/-- A function's configuration header returns to its reset values (R361), that of function 0 except what FABRIC keeps
(R365). -/
def State.resetHeader (s : State) (fn : Nat) : State :=
  { s with vfm := { s.vfm with hdr := s.vfm.hdr.filter (fun x =>
      x.1 / 1024 != fn && !(fn == 0 && x.1 / 1024 == 4096 && !sriovKept (x.1 % 1024))) } }

/-- Targets a domain owns: OWNER is the domain and ANY is 0 (R14, R255). -/
def State.ownTargets (s : State) (d : Nat) : List Nat :=
  (s.regIdxs .RTE_TGT_CFG).filter (fun t => s.fld F.RTE_TGT_CFG_OWNER t = d ∧ !s.bit F.RTE_TGT_CFG_ANY t)

/-- The fields the domain owns outside its replica: ring pointers and runtime controls of its targets. Targets whose
configuration word was never written belong to domain 0. -/
def State.resetOwned (s : State) (d letter : Nat) : State :=
  let ts := if d = 0 then
      s.ownTargets 0 ++ ((s.regIdxs .DLV_RING_PTR ++ s.regIdxs .DLV_RING_CI ++ s.regIdxs .RTE_TGT_RT).filter (fun t =>
        s.reg .RTE_TGT_CFG t = Reg.resetWord .RTE_TGT_CFG t))
    else s.ownTargets d
  ts.foldl (fun s t => (s.clearPtrs (some t)).resetReg .RTE_TGT_RT t letter) s

/-- A SAVE or RESTORE of the domain runs. -/
def State.moving (s : State) (d : Nat) : Bool := (SMap.find s.vfm.saves d).isSome || (SMap.find s.vfm.restores d).isSome

/-- A job belongs to a SAVE or RESTORE of the domain. -/
def JobKind.moves (d : Nat) (k : JobKind) : Bool := k == .save d || k == .restore d

/-- A SAVE or RESTORE of the domain is aborted (R315). -/
def State.abortMove (s : State) (d : Nat) : State :=
  { s with vfm := { s.vfm with saves := SMap.erase s.vfm.saves d, restores := SMap.erase s.vfm.restores d } }.dropJobs (JobKind.moves d)

/-- The run, the sources and the parked groups of the domain are gone, its EN and MASK commands dropped (R27). -/
def State.resetCvn (s : State) (d : Nat) : State :=
  let srcs := (s.img.members d).foldl (fun m o => SMap.erase m o) s.cvn.srcs
  { s with
    cvn := { s.cvn with srcs := srcs, runs := SMap.erase s.cvn.runs d, wms := s.cvn.wms.filter (·.dom ≠ d),
                        peer := s.cvn.peer.filter (·.1 ≠ d) },
    vfm := { s.vfm with restored := s.vfm.restored.filter (· ≠ d), parkGroups := s.vfm.parkGroups.filter (·.dom ≠ d) },
    sst := { s.sst with cmds := s.sst.cmds.filter (fun c => c.d ≠ d) }, rpl := SMap.erase s.rpl d }

/-- The counts of R314 for what is present now; the number removed from ranking and the hold store is `n`. -/
def State.flrWalk (s : State) (d : Nat) (dirty : Bool) (n : Nat) : Walk :=
  let z := { Walk.none with reset := true, dirty := dirty }
  if dirty then
    { z with pend := s.countSt d .pending, act := s.countSt d .active, uniss := n }
  else z

/-- The writes in the egress queue at a dirty FLR, which it counts as they complete; a second FLR during the walk counts
those of the first too (R314, R315). -/
def State.flrEgr (s : State) (d : Nat) (dirty : Bool) : State :=
  let old := if s.resetting d then (SMap.find s.vfm.egr d).getD [] else []
  let tags := old ++ (if dirty then (s.dlv.egr.filter (·.dom = d)).map (·.tag) else [])
  { s with vfm := { s.vfm with egr := if tags.isEmpty then SMap.erase s.vfm.egr d else SMap.insert s.vfm.egr d tags.dedup } }

/-- An FLR (`letter` 4) or DOMAIN reset (8) of a domain: R27 and the resets of the owning chapters; a dirty one fences
the domain with cause 1, which is also the cause where an error has fenced it in this cycle (R409); a command that it aborts
ends with ERR 6, and the status bit of the fence stands. The vote that it sets to 1 wakes the block when it counts (R326, R335): a VF's does not, its EN
being 0 now. -/
def State.flrAs (s : State) (d letter : Nat) (dirty : Bool) : State :=
  let s0 := s
  let s := (s.abortMove d).flrEgr d dirty
  let w := s.flrWalk d dirty (s.purge d).1
  let s := (s.rplCut d).runEnd d
  let s := (((s.purge d).2.freeActive d).freeUnsent d).resetCvn d
  let s := if dirty then s.fence d 1 else s
  let s := if dirty && s0.errs.fences.contains d then s.setFld F.VFM_DOM_STAT_FENCE_CAUSE d 1 else s
  let s := (s.walkEntries d Entry.flr).beginWalk d w
  let s := s.setJrnl d { s.jrnl d with resetAfter := letter }
  let s := s.jFlush d
  let s := (s.refillMeters d).setBucket 1 d { s.bucket 1 d with tok := s.cap 1 d }
  let s := ((s.resetOwned d letter).resetDomRegs d letter).resetPage d letter
  let s := if s0.moving d then s.setFld F.VFM_DOM_CMD_ERR d 6 else s
  let s := if dirty then s.setReg .VFM_VF_STATUS d (s.reg .VFM_VF_STATUS d ||| 0x40#32) else s
  let s := if s.domEn d then s else (s.applyBnd .VFM_SHARE d).applyBucket 1 d
  let s := if letter = 4 then s.resetHeader d else s
  let s := if covDiffer s0 s (domRegs.map (fun r => (r, d))) then s.cfgStale else s
  let s : State := if d = 0 && s.img.power.voters.getLsbD 0 && !s0.bit F.PWR_VOTE_AWAKE 0 then s.wakeReq 7 0 else s
  s.noteDrained d

/-- It is clean when the domain is drained, and was so at the start of the cycle (R312, R315). -/
def State.flr (s : State) (d letter : Nat) : State := s.flrAs d letter (!s.drained d || s.errs.undrained.contains d)

/-- FLR of a function: only of a VF that SR-IOV has enabled; before READY it is held (R361, R362). -/
def State.flrFn (s : State) (fn : Nat) : State :=
  if fn = 0 ∨ s.vfm.vfs < fn then s
  else if s.fld F.REG_RST_STAT_STAGE ≠ 3 then
    { s with vfm := { s.vfm with heldFlr := if s.vfm.heldFlr.contains fn then s.vfm.heldFlr else s.vfm.heldFlr ++ [fn] } }
  else s.flr fn 4

/-- The FLRs that start-up held are carried out, clean ones (R362). -/
def State.heldFlrs (s : State) : State :=
  let l := s.vfm.heldFlr
  l.foldl (fun s d => s.flrAs d 4 false) { s with vfm := { s.vfm with heldFlr := [] } }

/-- SR-IOV enables `n` VFs: every VF that is removed acts as on an FLR (R303). -/
def State.setVfs (s : State) (n : Nat) : State :=
  let gone := (List.range s.vfm.vfs).filter (fun i => n ≤ i)
  let s := gone.foldl (fun s i => s.flrFn (i + 1)) s
  { s with vfm := { s.vfm with vfs := n } }

/-- VF Enable and NumVFs of the SR-IOV capability as they now stand (R303). -/
def State.setSriov (s : State) (en : Bool) (n : Nat) : State :=
  let s := s.setVfs (if en then min n 4095 else 0)
  { s with vfm := { s.vfm with vfEn := en, numVfs := n } }

/-- VFM_DOM_RST.GO (R362, R366). A GO while another domain's walk runs is ignored. -/
def State.domReset (s : State) : State :=
  let d := s.fld F.VFM_DOM_RST_DOMAIN
  if s.bit F.VFM_DOM_RST_BUSY ∧ s.vfm.rst ≠ some d then s
  else
    let aborted := s.moving d
    let s := s.flr d 8
    let s := (s.raise F.VFM_DOM_RST_BUSY).setFld F.VFM_DOM_RST_ERR 0 (bitNat aborted)
    { s with vfm := { s.vfm with rst := some d } }

/-- A saturating 32-bit count. -/
def sat32 (n : Nat) : Nat := min n (2 ^ 32 - 1)

/-- VFM_FLR_DIRTY and its counts at the end of an FLR's walk (R312, R314). -/
def State.flrReport (s : State) (d : Nat) (w : Walk) : State :=
  let s := s.setFld F.VFM_FLR_DIRTY_DIRTY d (bitNat w.dirty)
  let s := if w.dirty then s else s.setFld F.VFM_FLR_DROP_CNT d 0
  let s := (s.setFld F.VFM_FLR_PEND_CNT d (sat32 w.pend)).setFld F.VFM_FLR_ACT_CNT d (sat32 w.act)
  (s.setFld F.VFM_FLR_UNISS_CNT d (sat32 w.uniss)).setFld F.VFM_FLR_EGR_CNT d (sat32 w.egr)

/-- The walk of a domain ends. -/
def State.walkDone (s : State) (d : Nat) : State :=
  match SMap.find s.vfm.walks d with
  | none => s
  | some w =>
    let s := { s with vfm := { s.vfm with walks := SMap.erase s.vfm.walks d } }
    let s := if w.reset then
        let mine := (List.range 64).filter (fun k =>
          s.bit F.SST_PSN_VALID k && s.img.inDomain d (s.fld F.SST_PSN_EID k)
            && (s.entryNow (s.fld F.SST_PSN_EID k)).st != .poisoned)
        (mine.foldl (fun s k => s.setReg .SST_PSN k 0) s).flrReport d w
      else s
    let s : State := if w.reset || w.fence then s.raise F.VFM_FLR_DIRTY_VALID d else s
    let s : State := if s.vfm.rst = some d then
        { s with vfm := { s.vfm with rst := none } }.lower F.VFM_DOM_RST_BUSY else s
    s.releaseRetry .none

/-- RESET_WALK_END: the walk of a domain has passed its last line. -/
def State.walkEnd (s : State) (d : Nat) : State :=
  let e := s.img.domainEnt d
  if s.walkPassed d (e.eidBase + e.eidCount - 1) then s.walkDone d else s

/-! ### Domain commands (R317 to R320) -/

/-- Two byte ranges overlap. -/
def rangesMeet (a n b m : Nat) : Bool := decide (a < b + m) && decide (b < a + n)

/-- The journal and replay areas that are enabled: base and size in bytes. -/
def State.modeAreas (s : State) : List (Nat × Nat) :=
  ((s.regIdxs .WAY_MODE).filter s.waybill).map (fun d => (s.jBase d, s.fld F.WAY_AREA_SIZE_SIZE d * 2 ^ 20))
    ++ ((s.regIdxs .RPL_MODE).filter s.replaying).map (fun d =>
      (s.fld F.RPL_AREA_BASE_BASE d * 2 ^ 20, s.fld F.RPL_AREA_SIZE_SIZE d * 2 ^ 20))

/-- The record of a domain: where VFM_XFER puts it and its length (R317, R318). -/
def State.xferLen (s : State) (d : Nat) : Nat := 4096 + 8 * (s.img.domainEnt d).eidCount

def State.xferOff (s : State) (d : Nat) : Nat :=
  let x := s.reg64 .VFM_XFER_LO .VFM_XFER_HI d
  if x = 0 then s.img.depot.vfsaveBase + 65536 * d else x

/-- VFM_XFER is refused (R320 ERR 2). -/
def State.xferBad (s : State) (d : Nat) : Bool :=
  let x := s.reg64 .VFM_XFER_LO .VFM_XFER_HI d
  let off := s.xferOff d
  let len := s.xferLen d
  (x = 0 && decide (7680 < (s.img.domainEnt d).eidCount)) || decide (s.img.depot.winSize < off + len)
    || rangesMeet off len s.img.depot.stateBase backingBytes || rangesMeet off len s.img.depot.keepBase s.img.depot.keepSize
    || s.modeAreas.any (fun a => rangesMeet off len a.1 a.2)

/-- The register words of a save record: registers of the replica with a field that P marks, in ascending view offset
(R317). -/
def saveRegs : List (Reg × Nat) :=
  (domPlacements.filter (fun p => p.reg.fields.any (fun f => f.surv / 16 % 2 = 1))).map (fun p => (p.reg, p.base % 65536))

/-- The words part. -/
def State.saveWords (s : State) (d : Nat) : List Byte :=
  saveRegs.flatMap (fun x => leBytes 4 x.2 ++ leBytes 4 (s.regRead x.1 d).toNat)

/-- Zero bytes. -/
def zeroBytes (n : Nat) : List Byte := List.replicate n 0

/-- The register part of the record, from offset 0x40 to the entries. -/
def State.saveHead (s : State) (d : Nat) : List Byte :=
  let w := s.saveWords d
  w ++ zeroBytes (4096 - 64 - w.length)

/-- The header but for its CRCs (R317). -/
def State.saveHeader (s : State) (d lost : Nat) : List Byte :=
  let e := s.img.domainEnt d
  leBytes 4 0x56534D42 ++ leBytes 1 1 ++ leBytes 1 0
    ++ leBytes 2 (bitNat (s.bit F.CVN_MODE_MODE d) + 2 * bitNat (s.waybill d)) ++ leBytes 4 (Reg.resetWord .REG_VERSION 0).toNat
    ++ leBytes 2 d ++ leBytes 2 saveRegs.length ++ leBytes 4 e.eidBase ++ leBytes 4 e.eidCount
    ++ leBytes 4 (s.reg .IMG_LOADED_CRC).toNat ++ leBytes 4 (sat32 lost) ++ leBytes 8 s.ns ++ leBytes 8 (s.xferLen d)
    ++ leBytes 8 0

/-- The header with the CRC of the body and its own (R317). -/
def sealHeader (h body : List Byte) : List Byte :=
  let h := h ++ leBytes 4 (crc32c body).toNat
  h ++ leBytes 4 (crc32c h).toNat

/-- Hold-store groups of the domain that are not released. -/
def State.heldGroups (s : State) (d : Nat) : Nat :=
  (s.holdDoms.filter (· == d)).length

/-- The lines of a record of `n` bytes; the last is filled up with zeros. -/
def linesOf (n : Nat) : Nat := (n + 63) / 64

————

Work request
Your answer must be the data above, copied exactly from its first line through the line containing "(s.regIdxs .RTE_TGT_CFG).filter (fun", and nothing more.

Answer to the exercise
/-- A function's configuration header returns to its reset values (R361), that of function 0 except what FABRIC keeps
(R365). -/
def State.resetHeader (s : State) (fn : Nat) : State :=
  { s with vfm := { s.vfm with hdr := s.vfm.hdr.filter (fun x =>
      x.1 / 1024 != fn && !(fn == 0 && x.1 / 1024 == 4096 && !sriovKept (x.1 % 1024))) } }

/-- Targets a domain owns: OWNER is the domain and ANY is 0 (R14, R255). -/
def State.ownTargets (s : State) (d : Nat) : List Nat :=
  (s.regIdxs .RTE_TGT_CFG).filter (fun t => s.fld F.RTE_TGT_CFG_OWNER t = d ∧ !s.bit F.RTE_TGT_CFG_ANY t)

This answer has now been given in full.